Repeat all of the data exactly. Leave nothing out.

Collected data
*** Block opens ***

-- ==== Sys2Proof/Machine/Mirror.lean ====
section
/-! DEFINITION. Mirrored windows of a twin pair, and the routes of a cascade, as the memory system uses them (14 R597, R607, R610, R620 to
R627). -/
namespace Sys2Proof.Machine

/-- Set the twin record. -/
def setTwin (s : State) (t : Twin) : State := { s with twin := t }

/-- TWIN_STATE (14 R620). -/
def twinState (s : State) : Nat := oGet s O_TWIN_STATE
/-- The device is a twin that is not ACTIVE. -/
def twinPassive (s : State) : Bool := strapMode s == 2 && twinState s != 4

/-- Fields of window `i` (14 R623). -/
def twValid (x : Nat) : Bool := x.testBit 63
def twSync (x : Nat) : Bool := x.testBit 62
def twBase (x : Nat) : Nat := bitsAt x 16 36
def twGranules (x : Nat) : Nat := bitsAt x 64 25
/-- Raw window. -/
def twRaw (s : State) (i : Nat) : Nat := oGet s (O_TWIN_WINDOW i)
/-- The mirrored window that holds a line, if one does: its SYNC bit. -/
def mirrorWindow (s : State) (line : Nat) : Option Bool :=
  ((List.range 8).find? fun i =>
    let x := twRaw s i
    twValid x && twBase x ≤ line / 1024 && line / 1024 < twBase x + twGranules x).map fun i => twSync (twRaw s i)

/-- Granules of a list of ranges. -/
def rangeCount (l : List (Nat × Nat)) : Nat := l.foldl (fun a r => a + r.2) 0
/-- Is a granule dirty? -/
def granuleIn (l : List (Nat × Nat)) (g : Nat) : Bool := l.any fun r => r.1 ≤ g && g < r.1 + r.2
/-- Mark a granule. -/
def markGranule (l : List (Nat × Nat)) (g : Nat) : List (Nat × Nat) := if granuleIn l g then l else (g, 1) :: l
/-- Clear a granule. -/
def clearGranule (l : List (Nat × Nat)) (g : Nat) : List (Nat × Nat) :=
  l.flatMap fun r =>
    if r.1 ≤ g && g < r.1 + r.2 then ([(r.1, g - r.1), (g + 1, r.1 + r.2 - g - 1)]).filter fun x => x.2 != 0 else [r]
/-- Every granule of the mirrored windows. -/
def allGranules (s : State) : List (Nat × Nat) :=
  ((List.range 8).filter fun i => twValid (twRaw s i)).map fun i => (twBase (twRaw s i), twGranules (twRaw s i))

/-- The gateway, which HUB0 carries, refuses an access of initiator `code` that acts for tenant `ten` (01 R32; 00 R16). -/
def gwEvent (s : State) (ten code : Nat) : State := logEvT s 0x2901 sevWarn (code * 65536 + s.rst.lc.toNat) ten gatePort
/-- The gateway lets the twin-mirror engine reach a line: a mirrored window, MODE TWIN, BLANK to DEPLOYED (01 R31). -/
def mirrorAdmits (s : State) (line : Nat) : Bool := s.rst.lc.toNat ≤ 2 && strapMode s == 2 && (mirrorWindow s line).isSome
/-- A record is sent to the partner: a descriptor slot and a data slot on the twin link (14 R625). -/
def sendRecord (s : State) (line : Nat) (data : BitVec 512) (sync : Bool) : State :=
  let t := s.twin
  pushPkt (setTwin s { t with seq := t.seq + 1, unacked := t.unacked ++ [{ seq := t.seq + 1, line := line, data := data, sync := sync }] }) 3 none
    [headSlot (Config.mirrorDesc (BitVec.ofNat 46 line) (BitVec.ofNat 32 (t.seq + 1))), dataSlot data]
/-- Asynchronous records not acknowledged, oldest first: their mirror sequences. -/
def asyncOut (t : Twin) : List Nat := (t.unacked.filter fun r => !r.sync).map (·.seq)
/-- A line of a mirrored window has changed on the ACTIVE device (14 R625, R627): a record is sent to a partner in STANDBY or CATCHUP, if the gateway lets the
engine pass, or the granule becomes dirty. The second part is the mirror sequence whose acknowledgement a write's completion waits for. -/
def mirrorWrite (s : State) (line : Nat) (data : BitVec 512) : State × Option Nat :=
  if strapMode s = 2 && twinState s = 4 then
    match mirrorWindow s line with
    | none => (s, none)
    | some sync =>
      let t := s.twin
      if t.linkOk && (t.partner = 2 || t.partner = 3) && !mirrorAdmits s line then (gwEvent s 0 4, none)
      else if t.linkOk && (t.partner = 2 || t.partner = 3) then
        let s1 := sendRecord s line data sync
        (s1, if sync then some (t.seq + 1) else ((asyncOut s1.twin).reverse.drop 1024).head?)
      else (setTwin s { t with dirty := markGranule t.dirty (line / 1024) }, none)
  else (s, none)

/-! ## Cascade routes (14 R597, R607, R610) -/

/-- DX, DY. -/
def cascDx (s : State) : Nat := oGet s O_CASC_DIM / 16
def cascDy (s : State) : Nat := oGet s O_CASC_DIM % 16
/-- The port toward a device: N 0, E 1, S 2, W 3; none for the device itself. -/
def cascNext (s : State) (dev : Nat) : Option Nat :=
  let dx := cascDx s
  let dy := cascDy s
  let me := strapCascId s
  let hx := (dev % dx + dx - me % dx) % dx
  let hy := (dev / dx + dy - me / dx % dy) % dy
  if hx ≠ 0 then some (if 2 * hx ≤ dx then 1 else 3)
  else if hy ≠ 0 then some (if 2 * hy ≤ dy then 2 else 0)
  else none
/-- The port over which a packet from device `dev` arrives: it comes last in Y if it moves in Y at all. -/
def cascFrom (s : State) (dev : Nat) : Option Nat :=
  let dx := cascDx s
  let dy := cascDy s
  let me := strapCascId s
  let hx := (me % dx + dx - dev % dx) % dx
  let hy := (me / dx + dy - dev / dx % dy) % dy
  if hy ≠ 0 then some (if 2 * hy ≤ dy then 0 else 2)
  else if hx ≠ 0 then some (if 2 * hx ≤ dx then 3 else 1)
  else none
/-- The neighbour on a port. -/
def cascNeighbour (s : State) (p : Nat) : Nat :=
  let dx := cascDx s
  let dy := cascDy s
  let x := strapCascId s % dx
  let y := strapCascId s / dx
  match p with
  | 0 => x + (y + dy - 1) % dy * dx
  | 1 => (x + 1) % dx + y * dx
  | 2 => x + (y + 1) % dy * dx
  | _ => (x + dx - 1) % dx + y * dx
/-- A link is UP and has passed its checks. -/
def linkChecked (s : State) (p : Nat) : Bool := oGet s (O_CASC_TRAIN_STATE p) == 4 && oGet s (O_CASC_LINK_STATE p) == 3

/-- How a request toward device `dev` is completed when this device cannot forward it (14 R610); none when it is forwarded. -/
def cascAnswer (s : State) (dev : Nat) : Option Nat :=
  let members := oGet s O_CASC_MEMBERS
  if strapMode s ≠ 1 || !members.testBit dev then some rDecerr
  else match cascNext s dev with
    | none => some rDecerr
    | some p =>
      if oGet s (O_CASC_TRAIN_STATE p) = 0 then some rDecerr
      else if !linkChecked s p || !members.testBit (cascNeighbour s p) then some rRetry
      else none

end Sys2Proof.Machine
end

*** Block closes ***

» Exercise solution:
-- ==== Sys2Proof/Machine/Mirror.lean ====
section
/-! DEFINITION. Mirrored windows of a twin pair, and the routes of a cascade, as the memory system uses them (14 R597, R607, R610, R620 to
R627). -/
namespace Sys2Proof.Machine

/-- Set the twin record. -/
def setTwin (s : State) (t : Twin) : State := { s with twin := t }

/-- TWIN_STATE (14 R620). -/
def twinState (s : State) : Nat := oGet s O_TWIN_STATE
/-- The device is a twin that is not ACTIVE. -/
def twinPassive (s : State) : Bool := strapMode s == 2 && twinState s != 4

/-- Fields of window `i` (14 R623). -/
def twValid (x : Nat) : Bool := x.testBit 63
def twSync (x : Nat) : Bool := x.testBit 62
def twBase (x : Nat) : Nat := bitsAt x 16 36
def twGranules (x : Nat) : Nat := bitsAt x 64 25
/-- Raw window. -/
def twRaw (s : State) (i : Nat) : Nat := oGet s (O_TWIN_WINDOW i)
/-- The mirrored window that holds a line, if one does: its SYNC bit. -/
def mirrorWindow (s : State) (line : Nat) : Option Bool :=
  ((List.range 8).find? fun i =>
    let x := twRaw s i
    twValid x && twBase x ≤ line / 1024 && line / 1024 < twBase x + twGranules x).map fun i => twSync (twRaw s i)

/-- Granules of a list of ranges. -/
def rangeCount (l : List (Nat × Nat)) : Nat := l.foldl (fun a r => a + r.2) 0
/-- Is a granule dirty? -/
def granuleIn (l : List (Nat × Nat)) (g : Nat) : Bool := l.any fun r => r.1 ≤ g && g < r.1 + r.2
/-- Mark a granule. -/
def markGranule (l : List (Nat × Nat)) (g : Nat) : List (Nat × Nat) := if granuleIn l g then l else (g, 1) :: l
/-- Clear a granule. -/
def clearGranule (l : List (Nat × Nat)) (g : Nat) : List (Nat × Nat) :=
  l.flatMap fun r =>
    if r.1 ≤ g && g < r.1 + r.2 then ([(r.1, g - r.1), (g + 1, r.1 + r.2 - g - 1)]).filter fun x => x.2 != 0 else [r]
/-- Every granule of the mirrored windows. -/
def allGranules (s : State) : List (Nat × Nat) :=
  ((List.range 8).filter fun i => twValid (twRaw s i)).map fun i => (twBase (twRaw s i), twGranules (twRaw s i))

/-- The gateway, which HUB0 carries, refuses an access of initiator `code` that acts for tenant `ten` (01 R32; 00 R16). -/
def gwEvent (s : State) (ten code : Nat) : State := logEvT s 0x2901 sevWarn (code * 65536 + s.rst.lc.toNat) ten gatePort
/-- The gateway lets the twin-mirror engine reach a line: a mirrored window, MODE TWIN, BLANK to DEPLOYED (01 R31). -/
def mirrorAdmits (s : State) (line : Nat) : Bool := s.rst.lc.toNat ≤ 2 && strapMode s == 2 && (mirrorWindow s line).isSome
/-- A record is sent to the partner: a descriptor slot and a data slot on the twin link (14 R625). -/
def sendRecord (s : State) (line : Nat) (data : BitVec 512) (sync : Bool) : State :=
  let t := s.twin
  pushPkt (setTwin s { t with seq := t.seq + 1, unacked := t.unacked ++ [{ seq := t.seq + 1, line := line, data := data, sync := sync }] }) 3 none
    [headSlot (Config.mirrorDesc (BitVec.ofNat 46 line) (BitVec.ofNat 32 (t.seq + 1))), dataSlot data]
/-- Asynchronous records not acknowledged, oldest first: their mirror sequences. -/
def asyncOut (t : Twin) : List Nat := (t.unacked.filter fun r => !r.sync).map (·.seq)
/-- A line of a mirrored window has changed on the ACTIVE device (14 R625, R627): a record is sent to a partner in STANDBY or CATCHUP, if the gateway lets the
engine pass, or the granule becomes dirty. The second part is the mirror sequence whose acknowledgement a write's completion waits for. -/
def mirrorWrite (s : State) (line : Nat) (data : BitVec 512) : State × Option Nat :=
  if strapMode s = 2 && twinState s = 4 then
    match mirrorWindow s line with
    | none => (s, none)
    | some sync =>
      let t := s.twin
      if t.linkOk && (t.partner = 2 || t.partner = 3) && !mirrorAdmits s line then (gwEvent s 0 4, none)
      else if t.linkOk && (t.partner = 2 || t.partner = 3) then
        let s1 := sendRecord s line data sync
        (s1, if sync then some (t.seq + 1) else ((asyncOut s1.twin).reverse.drop 1024).head?)
      else (setTwin s { t with dirty := markGranule t.dirty (line / 1024) }, none)
  else (s, none)

/-! ## Cascade routes (14 R597, R607, R610) -/

/-- DX, DY. -/
def cascDx (s : State) : Nat := oGet s O_CASC_DIM / 16
def cascDy (s : State) : Nat := oGet s O_CASC_DIM % 16
/-- The port toward a device: N 0, E 1, S 2, W 3; none for the device itself. -/
def cascNext (s : State) (dev : Nat) : Option Nat :=
  let dx := cascDx s
  let dy := cascDy s
  let me := strapCascId s
  let hx := (dev % dx + dx - me % dx) % dx
  let hy := (dev / dx + dy - me / dx % dy) % dy
  if hx ≠ 0 then some (if 2 * hx ≤ dx then 1 else 3)
  else if hy ≠ 0 then some (if 2 * hy ≤ dy then 2 else 0)
  else none
/-- The port over which a packet from device `dev` arrives: it comes last in Y if it moves in Y at all. -/
def cascFrom (s : State) (dev : Nat) : Option Nat :=
  let dx := cascDx s
  let dy := cascDy s
  let me := strapCascId s
  let hx := (me % dx + dx - dev % dx) % dx
  let hy := (me / dx + dy - dev / dx % dy) % dy
  if hy ≠ 0 then some (if 2 * hy ≤ dy then 0 else 2)
  else if hx ≠ 0 then some (if 2 * hx ≤ dx then 3 else 1)
  else none
/-- The neighbour on a port. -/
def cascNeighbour (s : State) (p : Nat) : Nat :=
  let dx := cascDx s
  let dy := cascDy s
  let x := strapCascId s % dx
  let y := strapCascId s / dx
  match p with
  | 0 => x + (y + dy - 1) % dy * dx
  | 1 => (x + 1) % dx + y * dx
  | 2 => x + (y + 1) % dy * dx
  | _ => (x + dx - 1) % dx + y * dx
/-- A link is UP and has passed its checks. -/
def linkChecked (s : State) (p : Nat) : Bool := oGet s (O_CASC_TRAIN_STATE p) == 4 && oGet s (O_CASC_LINK_STATE p) == 3

/-- How a request toward device `dev` is completed when this device cannot forward it (14 R610); none when it is forwarded. -/
def cascAnswer (s : State) (dev : Nat) : Option Nat :=
  let members := oGet s O_CASC_MEMBERS
  if strapMode s ≠ 1 || !members.testBit dev then some rDecerr
  else match cascNext s dev with
    | none => some rDecerr
    | some p =>
      if oGet s (O_CASC_TRAIN_STATE p) = 0 then some rDecerr
      else if !linkChecked s p || !members.testBit (cascNeighbour s p) then some rRetry
      else none

end Sys2Proof.Machine
end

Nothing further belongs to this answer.